Unfavorable macroeconomic data coming from the United States negatively impacts the American currency, weakening its role as a reliable safe-haven asset against the Japanese yen. Investors are concerned about a potential slowdown in U.S. economic growth—especially given the Federal Reserve's cautious stance. External factors are also putting additional pressure on the dollar's exchange rate. In the short term, the dollar's trajectory against the yen will be determined by a range of factors, including upcoming economic indicators and central bank decisions. Traders and investors need to closely monitor these events to make informed decisions. In any case, the trend of yen weakness persists, and with new indicators to stimulate the Japanese economy from the new government, the USD/JPY pair is likely to resume its upward trajectory.
Regarding the intraday trading strategy, I will focus more on implementing scenarios №1 and №2.

Buy Scenarios
Scenario #1: I plan to buy USD/JPY today when the entry point reaches around 156.33 (green line on the chart), with a target at 157.06 (thicker green line on the chart). At the 157.06 level, I intend to exit the long positions and open shorts in the opposite direction (anticipating a 30-35-pip move in the opposite direction from the level). It is best to resume buying the pair during corrections and significant pullbacks in USD/JPY. Important! Before buying, ensure that the MACD indicator is above the zero mark and just starting to rise from there.
Scenario #2: I also plan to buy USD/JPY today if there are two consecutive tests of 156.02 when the MACD indicator is in the oversold area. This will limit the pair's downward potential and lead to a market reversal upwards. A rise to the opposite levels of 156.33 and 157.06 can be expected.
Sell Scenarios
Scenario #1: I plan to sell USD/JPY today only after the 156.02 level (red line on the chart) is updated, which will trigger a quick decline in the pair. The key target for sellers will be the 155.32 level, where I intend to exit the shorts and open immediate longs in the opposite direction (anticipating a 20-25-pip move in the opposite direction from the level). It is better to sell as high as possible. Important! Before selling, ensure the MACD indicator is below the zero line and just starting to decline.
Scenario #2: I also plan to sell USD/JPY today if there are two consecutive tests of 156.33 while the MACD indicator is in the overbought area. This will limit the pair's upward potential and lead to a market reversal downwards. A decline to the opposite levels of 156.02 and 155.32 can be anticipated.

What the Chart Shows:
- Thin Green Line: Entry price for buying the trading instrument.
- Thick Green Line: Estimated price where Take Profit can be set or where profit can be secured, as further increases above this level are unlikely.
- Thin Red Line: Entry price for selling the trading instrument.
- Thick Red Line: Estimated price where Take Profit can be set or where profit can be secured, as further decreases below this level are unlikely.
- MACD Indicator: When entering the market, it is important to be guided by the overbought and oversold zones.
Important: Beginner traders in the Forex market must be very cautious when making trading entry decisions.
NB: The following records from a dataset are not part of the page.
/-- Does operator `k` hold weights? -/
def opWeights (b : Blob) (k : Nat) : Bool := decide (opFld b k 42 1 ≠ 0xFF) && (opByte b k 0 == 0x01 || opByte b k 0 == 0x02 || opByte b k 0 == 0x10)

/-- The quantised bytes of operator `k`; none is QUANT_SCALE_RANGE. -/
def opQuant (b : Blob) (k : Nat) : Option Blob :=
  if !(opWeights b k) then some Blob.empty
  else
    let per := opCout b k / opProducts b k
    let blocks := ceilDiv per 32
    if opFreq b k then
      let len := 16 * ceilDiv (opCin b k) 16
      joinBlobs ((List.range blocks).map (fun (nb : Nat) =>
        let spec := (List.range 32).map (fun (n : Nat) => if 32 * nb + n < opCout b k then (List.range (opCin b k)).map (fun (c : Nat) => filterSpectrum b k (32 * nb + n) c) else [])
        joinBlobs ((List.range 544).map (fun (φ : Nat) =>
          quantBlock 8 (opSpan b k len) (opStep b k) len 3 (fun set n i =>
            match (spec[n]?).getD [] |>.drop i with
            | sp :: _ => some (wFreq sp (φ % 32) (φ / 32) set)
            | [] => if i < opCin b k then some 0 else none)))))
    else
      joinBlobs ((List.range (opProducts b k * blocks)).map (fun (nb : Nat) =>
        quantBlock (wBits (opFld b k 42 1)) (opSpan b k (kLen b k)) (opStep b k) (kLen b k) 1 (fun _ n i =>
          let o := 32 * (nb % blocks) + n
          if o < per then wAt b k (nb / blocks * per + o) i else some 0)))

/-- Does the weight tensor of operator `k` hold a NaN or an infinity (R168)? -/
def opNonFinite (b : Blob) (k : Nat) : Bool := opWeights b k && nonFinite ((List.range (opFld b k 52 4 / 2)).map (fun (i : Nat) => wElem b k i))

/-! ### Checks in list order -/

/-- The code of operator `k` (Table 15.13), 0 accepted, in the order of the codes. -/
def opCode (b : Blob) (k : Nat) : Nat :=
  let op := opByte b k 0
  let f := opFld b k 18 2
  let strideOk := opByte b k 6 == f + 16 * f
  let heads := decide (op = 0x03) && decide (1024 < b.le 37 1 * f)
  if opInternal op || !(opListed op) then 0x43
  else if heads || !(opLimits (opBlock b k) (opCin b k) (opCout b k) (opFld b k 38 2) (opFld b k 40 2)) || decide (opFld b k 43 1 > 2)
      || (decide (opFld b k 42 1 > 2) && decide (opFld b k 42 1 ≠ 0xFF)) then 0x44
  else if opFold b k && (!strideOk || !(f == 2 || f == 4)) then 0x45
  else if opFold b k && (decide (foldTrail (opFld b k 38 2) (opByte b k 4) (opByte b k 8) (opByte b k 10) (max 1 f) < 0)
      || decide (foldTrail (opFld b k 40 2) (opByte b k 5) (opByte b k 9) (opByte b k 11) (max 1 f) < 0)) then 0x46
  else if opNonFinite b k then 0x47
  else if (opQuant b k).isNone then 0x48
  else if !(graphOk b k) then 0x49
  else 0

/-- Checked operators: per operator its code and quantised bytes, up to and with the first refused. -/
def opChecks (b : Blob) (k : Nat) : Nat → List (Nat × Blob)
  | 0 => []
  | n + 1 =>
    let c := opCode b k
    (c, if c = 0 then (opQuant b k).getD Blob.empty else Blob.empty) :: (if c = 0 then opChecks b (k + 1) n else [])

/-- Does a package bind an output of type TENSOR_REF: the operator that does? -/
def tensorRef (b : Blob) : Option Nat :=
  ((List.range (b.le 36 1)).find? (fun (i : Nat) => decide (b.le (b.le 32 4 + 8 * i + 1) 1 = 0x0C))).map (fun (i : Nat) => b.le (b.le 32 4 + 8 * i) 1)

/-! ### Loading -/

/-- The image in force, as it stands in its half of the image region. -/
def State.imageInForce (s : State) : Blob := { len := s.sec.imgLen, val := s.rdMem (s.sec.region + 0x2000000 * s.sec.half) s.sec.imgLen }

/-- The lowest place of `n` bytes in a partition's model window beside its loaded models (log entry 30). -/
def State.modelPlace (s : State) (p n : Nat) : Option Nat :=
  match (Tab.read (fun _ => []) s.cfg.windows p)[s.partFld p 42 0 8]? with
  | none => none
  | some w =>
    let mine := s.pln.models.filter (fun m => decide (m.part = p))
    let starts := w.1 :: mine.map (fun m => ceilDiv (m.base + m.bytes) 64 * 64)
    let ok := fun (a : Nat) => decide (w.1 ≤ a) && decide (a + n ≤ w.1 + w.2) && mine.all (fun m => !(overlap a (max 1 n) m.base (max 1 m.bytes)))
    (starts.filter ok).foldl (fun (r : Option Nat) (a : Nat) => match r with | some x => some (min x a) | none => some a) none

/-- The load-status buffer (Table 15.18). -/
def loadStatus (b : Blob) (code layer now : Nat) (es : List (Nat × Blob)) : Blob :=
  let head : Blob := { len := 16, val := code + layer <<< 8 + es.length <<< 32 + now <<< 64 }
  ((List.range es.length).zip es).foldl (fun (x : Blob) e =>
    Blob.append x { len := 8, val := opPath b e.1 + e.2.1 <<< 8 + (e.2.2.len % 2 ^ 32) <<< 32 }) head

/-- What a load comes to: load-status code, failing layer, mailbox result, the operators' entries. -/
def State.loadVerdict (s : State) (p : Nat) (b : Blob) : Nat × Nat × Nat × List (Nat × Blob) :=
  let sig := pkgSignature s.imageInForce p b
  if !(pkgForm b b.len) then (0x40, 0xFF, 9, [])
  else if sig = 1 then (0x41, 0xFF, 9, [])
  else if sig = 2 then (0x41, 0xFF, 0x0A, [])
  else if (s.model p (b.le 6 2)).isSome then (0x42, 0xFF, 9, [])
  else
    let es := opChecks b 0 (pkgOps b)
    match (List.range es.length).find? (fun (i : Nat) => match es[i]? with | some e => decide (e.1 ≠ 0) | none => false) with
    | some i => (match es[i]? with | some e => e.1 | none => 0, i, 9, es)
    | none =>
      match tensorRef b, s.classS p with
      | some k, true => (0x4A, k, 9, es)
      | _, _ =>
        let room := s.modelPlace p (es.foldl (fun (n : Nat) e => n + e.2.len) 0)
        let full := decide (16 ≤ (s.pln.models.filter (fun m => decide (m.part = p))).length)
        if room.isNone || full then (0x4B, 0xFF, 7, es) else (0, 0xFF, 0, es)

/-- The quantised operators written to the model window one after the other. -/
def State.writeOps (s : State) (a : Nat) : List (Nat × Blob) → State
  | [] => s
  | e :: t => State.writeOps (s.wrMem a e.2.len e.2.val) (a + e.2.len) t

/-- A package loaded for partition `p` (R369): verdict, window, load status at an IOVA of function `p`; the mailbox result. -/
def State.loadPackage (s : State) (p : Nat) (b : Blob) (status : Nat) : State × Nat :=
  let v := s.loadVerdict p b
  let st := loadStatus b v.1 v.2.1 s.now v.2.2.2
  let s1 := if v.1 = 0x41 then s.raise { idx := 17, unit := 0, bit := 1, part := some p, detail := 0x41 } else s
  let s2 := s1.hostPost p status st.len st.val false
  if v.2.2.1 ≠ 0 then (s2, v.2.2.1)
  else
    let n := v.2.2.2.foldl (fun (n : Nat) e => n + e.2.len) 0
    let base := (s.modelPlace p n).getD 0
    let m : Model := { part := p, handle := b.le 6 2, pkg := b, stages := pkgStages b, base := base, bytes := n, digest := (sha256 b).val }
    let s3 := s2.writeOps base v.2.2.2
    ({ s3 with pln := { s3.pln with models := s3.pln.models ++ [m] } }, 0)

end Sys2Proof.Machine
end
It is best to remain out of the market before the release of important fundamental reports to avoid getting caught in sharp price fluctuations. If you decide to trade during news releases, always set stop orders to minimize losses. Without setting stop orders, you can quickly lose your entire deposit, especially if you do not use money management and trade with large volumes.
And remember that successful trading requires having a clear trading plan, similar to the one I presented above. Spontaneous trading decisions based on the current market situation are inherently a losing strategy for intraday traders.